Con questa immagine vogliamo stare vicini a Paolo, a Nanni e Emanuele e a tutta la vostra numerosa famiglia che sempre ci ha testimoniato la forza della fede e della carità, insieme alla bella famiglia di “Fede e Luce” qui presente e in tutto il mondo.
Credo che non sia casuale il fatto che il Signore abbia voluto chiamare a sé Mariangela in questa fine del mese di maggio mentre oggi celebriamo la festa di Maria che in fretta va a visitare sua cugina Elisabetta. Presi da tante frette della vita quotidiana, la Madonna ci ricorda che l’unica fretta che deve avere il cristiano è la fretta di amare, la fretta di fare del bene. Così è stato per Mariangela che, accogliendo non senza fatica la malattia di sua figlia, ad un certo punto, dopo quello che Paolo ricorda come il piccolo grande miracolo di Lourdes, non è più riuscita a star ferma, ma si è messa in cammino verso gli altri. Un po’ ciò che è contenuto nel suo nome: Maria – Angela, cioè messaggera, portatrice di un messaggio bello.
Per questo per noi essere qui oggi è un evento di festa, di gioia profonda, non nascondendo il dolore del distacco umano. Penso in particolare a Paolo, ricordando con emozione quando abbiamo celebrato qui il 50° del vostro matrimonio. Siete stati veramente vicini sempre, nella gioia e nel dolore, nella salute e nella malattia, dando a tutti noi una bellissima testimonianza di fedeltà.

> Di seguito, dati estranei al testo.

/-- An operation outside the slots, their bus, the router and the controller: what is left to show is of its own
blocks. -/
theorem Quiet.of_same {s t : State}
    (h : SameOutside [.now, .link, .counters, .adapters, .monitors, .frame, .out, .pic, .snd, .coins, .profiles, .free,
      .reports] s t)
    (hn : s.now ≤ t.now) (hl : LinkSound s → LinkSound t) (hm : MoneySound s → MoneySound t)
    (hb : OneEach s → OneEach t) (hmon : MonitorsSound s → MonitorsSound t) : Quiet s t := by
  have hslots : t.slots = s.slots := h.same .slots (by decide)
  have hbus : t.bus = s.bus := h.same .bus (by decide)
  have hrouter : t.router = s.router := h.same .router (by decide)
  have hco : t.co = s.co := h.same .co (by decide)
  exact
    { pending := h.same .pending (by decide)
      powered := h.same .powered (by decide)
      now := hn
      link := hl
      money := hm
      lines := .congr hslots
      buffers := hb
      monitors := hmon
      power := .congr hslots (by rw [hbus])
      owner := .congr (by rw [hrouter]) (by rw [hrouter]) (by rw [hco]) (by rw [hco])
        fun n => by rw [State.slot, State.slot, hslots]
      empty := fun n => by
        rw [State.slot, State.slot, hslots]
        exact id
      unowned := .congr (by rw [hrouter]) (by rw [hrouter]) }

/-- The blocks that no property of this part speaks of. -/
def freeBlocks : List Block := [.counters, .adapters, .out, .pic, .snd, .profiles, .free, .reports]

theorem Quiet.of_free {l : List Block} {s t : State} (h : SameOutside l s t) (hl : l ⊆ freeBlocks) : Quiet s t := by
  have hs := h.mono hl
  exact .of_same (hs.mono (by decide)) (by rw [show t.now = s.now from hs.same .now (by decide)])
    (.congr (hs.same .link (by decide))) (.congr (hs.same .coins (by decide))) (.congr (hs.same .frame (by decide)))
    (.congr (hs.same .monitors (by decide)))

theorem Quiet.of_now {s t : State} (h : SameOutside [.now] s t) (hn : s.now ≤ t.now) : Quiet s t :=
  .of_same (h.mono (by decide)) hn (.congr (h.same .link (by decide))) (.congr (h.same .coins (by decide)))
    (.congr (h.same .frame (by decide))) (.congr (h.same .monitors (by decide)))

theorem Quiet.of_link {s t : State} (h : SameOutside [.link] s t) (hl : LinkSound s → LinkSound t) : Quiet s t :=
  .of_same (h.mono (by decide)) (by rw [show t.now = s.now from h.same .now (by decide)]) hl
    (.congr (h.same .coins (by decide))) (.congr (h.same .frame (by decide))) (.congr (h.same .monitors (by decide)))

theorem Quiet.of_coins {s t : State} (h : SameOutside [.link, .counters, .coins] s t) (hl : LinkSound s → LinkSound t)
    (hm : MoneySound s → MoneySound t) : Quiet s t :=
  .of_same (h.mono (by decide)) (by rw [show t.now = s.now from h.same .now (by decide)]) hl hm
    (.congr (h.same .frame (by decide))) (.congr (h.same .monitors (by decide)))

theorem Quiet.of_frame {s t : State} (h : SameOutside [.frame] s t) (hb : OneEach s → OneEach t) : Quiet s t :=
  .of_same (h.mono (by decide)) (by rw [show t.now = s.now from h.same .now (by decide)])
    (.congr (h.same .link (by decide))) (.congr (h.same .coins (by decide))) hb (.congr (h.same .monitors (by decide)))

theorem Quiet.of_monitors {s t : State} (h : SameOutside [.monitors] s t) (hm : MonitorsSound s → MonitorsSound t) :
    Quiet s t :=
  .of_same (h.mono (by decide)) (by rw [show t.now = s.now from h.same .now (by decide)])
    (.congr (h.same .link (by decide))) (.congr (h.same .coins (by decide))) (.congr (h.same .frame (by decide))) hm

/-! #### Time, notices and counters -/

theorem tick_quiet (dt : Nat) (s : State) : Quiet s (s.tick dt) := .of_now (State.tick_same ..) (Nat.le_add_right ..)

theorem reach_quiet (t : Nat) (s : State) : Quiet s (s.reach t) := .of_now (State.reach_same ..) (Nat.le_max_left ..)

theorem post_linkSound (n : Notice) (s : State) : LinkSound s → LinkSound (post n s) := by
  rintro ⟨hk, hb⟩
  refine ⟨?_, by rwa [BufferBounded, post_buffer]⟩
  unfold post KeysDistinct
  split
  · rcases tableWith_keys n s.link.notices with h | ⟨hnew, h⟩ <;> dsimp only <;> rw [h]
    · exact hk
    · exact List.nodup_append.2 ⟨hk, List.nodup_singleton _, by grind⟩
  · exact hk

theorem post_quiet (n : Notice) (s : State) : Quiet s (post n s) := .of_link (post_same ..) (post_linkSound n s)

theorem increment_quiet (i : CounterId) (s : State) : Quiet s (increment i s) := by
  unfold increment
  dsimp only
  have hset (c : Counter) : Quiet s (s.setCounter i c) := .of_free (State.setCounter_same ..) (by decide)
  split_ifs
  · exact .refl s
  · exact (hset _).trans (post_quiet ..)
  · exact hset _

theorem increment_linkSound (i : CounterId) (s : State) : LinkSound s → LinkSound (increment i s) :=
  (increment_quiet i s).link

theorem report_quiet (r : Report) (s : State) : Quiet s (s.report r) := .of_free (State.report_same ..) (by decide)

end Sys2Proof.Machine

/-! #### The coin unit: the sum of the money, and what moves a unit -/

namespace Sys2Proof.Machine

/-- What the totals say is in the bank and the queues, less what is: 0 while the money adds up (R163). -/
def imbalance (s : State) : Word32 :=
  s.coins.accepted - s.coins.delivered - s.coins.drained - BitVec.ofNat 32 (s.coins.bank + queuedUnits s)

theorem conserved_iff (s : State) : Conserved s ↔ imbalance s = 0 := by
  unfold Conserved imbalance
  constructor <;> intro h
  · rw [h]
    exact BitVec.sub_self _
  · bv_omega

Siamo nel tempo di Pasqua. Gesù è risorto! Così scriveva Mariangela in un editoriale di “Ombre e Luci” di quattro anni fa:
“Quella morte che può farci paura, addolorarci, renderci mesti… non ha più l’ultima parola. Che cosa sarebbe il nostro arrancare faticoso dietro Gesù senza la certezza della risurrezione? Ecco perché allora i fiori di pesco ci invitano ad alzare la testa, a ridestarci accompagnati dal risveglio della natura a ritrovare quella speranza che tanto spesso ci abbandona.
“L’inverno è passato”, “Io faccio nuove tutte le cose”. E il volo delle rondini nel cielo ritornato sereno, ci invitano a quella gioia profonda così rara a vedersi sui nostri volti, piegati così come sono verso la terra con tutti i suoi superflui richiami.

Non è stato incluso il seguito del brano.